======== EXERCISE MATERIALS ========
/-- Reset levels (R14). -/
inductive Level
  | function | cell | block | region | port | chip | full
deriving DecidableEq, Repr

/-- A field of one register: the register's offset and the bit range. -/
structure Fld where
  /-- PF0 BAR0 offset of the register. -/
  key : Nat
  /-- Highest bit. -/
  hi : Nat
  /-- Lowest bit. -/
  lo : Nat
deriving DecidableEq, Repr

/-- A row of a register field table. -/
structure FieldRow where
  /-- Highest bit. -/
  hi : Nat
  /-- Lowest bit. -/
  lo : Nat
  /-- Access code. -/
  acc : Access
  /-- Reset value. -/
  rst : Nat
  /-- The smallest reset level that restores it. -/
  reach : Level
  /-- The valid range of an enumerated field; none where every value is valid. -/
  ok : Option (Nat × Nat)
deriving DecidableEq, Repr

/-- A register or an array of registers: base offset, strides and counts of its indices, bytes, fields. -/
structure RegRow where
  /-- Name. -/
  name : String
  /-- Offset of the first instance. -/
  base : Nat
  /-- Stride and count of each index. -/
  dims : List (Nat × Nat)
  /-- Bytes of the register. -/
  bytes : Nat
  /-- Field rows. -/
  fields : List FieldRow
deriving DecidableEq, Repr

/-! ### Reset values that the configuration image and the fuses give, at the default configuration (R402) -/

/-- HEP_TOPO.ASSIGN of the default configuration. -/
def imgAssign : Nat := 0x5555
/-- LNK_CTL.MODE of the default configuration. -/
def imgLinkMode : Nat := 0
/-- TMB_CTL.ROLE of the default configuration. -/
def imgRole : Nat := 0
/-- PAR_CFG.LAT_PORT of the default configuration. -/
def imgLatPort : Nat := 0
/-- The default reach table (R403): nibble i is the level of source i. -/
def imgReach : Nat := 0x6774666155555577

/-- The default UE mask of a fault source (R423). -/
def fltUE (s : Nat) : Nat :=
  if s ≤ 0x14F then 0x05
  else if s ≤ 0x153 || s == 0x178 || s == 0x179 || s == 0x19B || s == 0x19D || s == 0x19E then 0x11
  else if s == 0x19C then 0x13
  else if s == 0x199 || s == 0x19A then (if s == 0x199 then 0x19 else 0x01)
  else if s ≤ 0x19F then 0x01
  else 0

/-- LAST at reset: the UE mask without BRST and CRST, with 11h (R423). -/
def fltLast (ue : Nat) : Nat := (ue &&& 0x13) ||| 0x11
========
======== EXERCISE MATERIALS ========
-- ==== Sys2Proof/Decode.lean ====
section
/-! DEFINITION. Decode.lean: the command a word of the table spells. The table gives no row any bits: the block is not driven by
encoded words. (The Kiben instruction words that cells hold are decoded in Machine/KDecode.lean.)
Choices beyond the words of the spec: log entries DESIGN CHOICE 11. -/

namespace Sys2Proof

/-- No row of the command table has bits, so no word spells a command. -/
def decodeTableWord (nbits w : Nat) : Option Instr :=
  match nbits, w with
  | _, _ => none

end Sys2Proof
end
========
======== EXERCISE MATERIALS ========
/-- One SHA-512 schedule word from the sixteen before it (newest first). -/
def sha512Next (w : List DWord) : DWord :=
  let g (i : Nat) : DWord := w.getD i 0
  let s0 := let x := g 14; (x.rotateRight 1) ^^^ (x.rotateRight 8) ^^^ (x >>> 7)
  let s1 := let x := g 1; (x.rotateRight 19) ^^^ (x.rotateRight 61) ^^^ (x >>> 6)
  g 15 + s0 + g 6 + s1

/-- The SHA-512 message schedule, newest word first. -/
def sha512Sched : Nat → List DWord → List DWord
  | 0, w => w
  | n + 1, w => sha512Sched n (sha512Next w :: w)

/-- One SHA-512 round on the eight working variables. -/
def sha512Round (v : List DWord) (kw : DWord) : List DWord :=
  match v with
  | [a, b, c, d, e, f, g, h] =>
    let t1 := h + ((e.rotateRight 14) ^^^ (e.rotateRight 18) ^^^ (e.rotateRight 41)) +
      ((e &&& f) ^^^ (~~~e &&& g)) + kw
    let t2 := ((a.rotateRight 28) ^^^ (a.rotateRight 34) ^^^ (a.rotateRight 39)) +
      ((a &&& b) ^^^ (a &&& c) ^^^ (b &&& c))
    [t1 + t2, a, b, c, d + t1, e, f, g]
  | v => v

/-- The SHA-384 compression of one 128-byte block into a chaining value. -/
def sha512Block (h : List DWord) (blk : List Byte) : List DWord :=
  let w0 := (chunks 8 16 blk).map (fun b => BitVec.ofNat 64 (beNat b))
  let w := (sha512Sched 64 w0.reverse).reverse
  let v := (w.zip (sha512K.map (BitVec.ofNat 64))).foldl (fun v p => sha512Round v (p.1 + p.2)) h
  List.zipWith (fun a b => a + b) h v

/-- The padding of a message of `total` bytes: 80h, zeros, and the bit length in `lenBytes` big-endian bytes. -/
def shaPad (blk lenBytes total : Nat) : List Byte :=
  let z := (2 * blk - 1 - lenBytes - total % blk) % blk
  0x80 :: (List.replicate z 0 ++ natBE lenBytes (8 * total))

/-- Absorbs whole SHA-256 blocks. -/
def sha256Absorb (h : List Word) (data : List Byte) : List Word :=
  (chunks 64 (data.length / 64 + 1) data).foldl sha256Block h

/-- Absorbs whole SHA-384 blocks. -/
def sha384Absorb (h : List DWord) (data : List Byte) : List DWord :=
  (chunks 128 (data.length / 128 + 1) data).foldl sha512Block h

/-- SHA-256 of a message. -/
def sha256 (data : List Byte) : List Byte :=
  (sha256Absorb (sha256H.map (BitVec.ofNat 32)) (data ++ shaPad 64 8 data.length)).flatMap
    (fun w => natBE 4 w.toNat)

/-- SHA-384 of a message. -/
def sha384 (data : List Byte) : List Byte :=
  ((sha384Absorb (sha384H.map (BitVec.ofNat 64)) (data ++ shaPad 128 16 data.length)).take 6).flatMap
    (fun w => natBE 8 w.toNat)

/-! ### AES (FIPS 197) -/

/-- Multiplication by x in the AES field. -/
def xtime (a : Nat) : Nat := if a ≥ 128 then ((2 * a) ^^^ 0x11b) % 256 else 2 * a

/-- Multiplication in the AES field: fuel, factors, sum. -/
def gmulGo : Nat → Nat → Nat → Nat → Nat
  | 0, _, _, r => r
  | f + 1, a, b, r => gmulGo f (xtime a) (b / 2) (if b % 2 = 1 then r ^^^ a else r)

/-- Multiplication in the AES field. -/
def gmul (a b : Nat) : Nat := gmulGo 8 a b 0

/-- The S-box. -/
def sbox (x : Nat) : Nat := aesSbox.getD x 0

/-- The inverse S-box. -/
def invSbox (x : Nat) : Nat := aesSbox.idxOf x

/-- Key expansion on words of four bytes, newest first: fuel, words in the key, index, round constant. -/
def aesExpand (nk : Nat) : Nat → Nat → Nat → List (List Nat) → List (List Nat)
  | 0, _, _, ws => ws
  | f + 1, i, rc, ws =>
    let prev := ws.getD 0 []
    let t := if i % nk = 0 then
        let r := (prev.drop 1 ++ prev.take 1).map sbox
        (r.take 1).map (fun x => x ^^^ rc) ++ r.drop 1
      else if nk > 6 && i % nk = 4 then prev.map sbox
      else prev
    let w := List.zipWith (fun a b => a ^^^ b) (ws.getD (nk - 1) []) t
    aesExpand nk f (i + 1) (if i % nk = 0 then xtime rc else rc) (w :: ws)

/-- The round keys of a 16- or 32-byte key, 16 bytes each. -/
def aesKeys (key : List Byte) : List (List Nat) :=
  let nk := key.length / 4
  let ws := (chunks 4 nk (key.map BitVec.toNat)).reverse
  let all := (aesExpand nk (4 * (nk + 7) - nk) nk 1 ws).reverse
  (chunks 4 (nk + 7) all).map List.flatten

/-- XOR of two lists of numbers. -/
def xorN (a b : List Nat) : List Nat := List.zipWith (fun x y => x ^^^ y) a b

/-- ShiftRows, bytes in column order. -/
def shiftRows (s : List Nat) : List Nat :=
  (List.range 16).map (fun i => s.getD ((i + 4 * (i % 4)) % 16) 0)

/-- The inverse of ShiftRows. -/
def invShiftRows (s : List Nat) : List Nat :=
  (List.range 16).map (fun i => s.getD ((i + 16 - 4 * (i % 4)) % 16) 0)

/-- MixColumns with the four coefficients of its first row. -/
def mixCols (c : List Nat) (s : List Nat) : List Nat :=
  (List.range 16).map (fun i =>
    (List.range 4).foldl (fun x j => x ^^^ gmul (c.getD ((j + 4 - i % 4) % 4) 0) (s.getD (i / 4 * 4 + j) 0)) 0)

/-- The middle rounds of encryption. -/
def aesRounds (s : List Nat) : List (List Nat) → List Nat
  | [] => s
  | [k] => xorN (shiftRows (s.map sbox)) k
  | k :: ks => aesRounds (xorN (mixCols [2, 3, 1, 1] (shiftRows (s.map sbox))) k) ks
========
[BRIEF]
Please write out, exactly as they appear above, only the lines in the stretch from the line with "if s ≤ 0x14F then 0x05" through the line with "def fltLast (ue".

[RESPONSE TO THE TASK]
  if s ≤ 0x14F then 0x05
  else if s ≤ 0x153 || s == 0x178 || s == 0x179 || s == 0x19B || s == 0x19D || s == 0x19E then 0x11
  else if s == 0x19C then 0x13
  else if s == 0x199 || s == 0x19A then (if s == 0x199 then 0x19 else 0x01)
  else if s ≤ 0x19F then 0x01
  else 0

/-- LAST at reset: the UE mask without BRST and CRST, with 11h (R423). -/
def fltLast (ue : Nat) : Nat := (ue &&& 0x13) ||| 0x11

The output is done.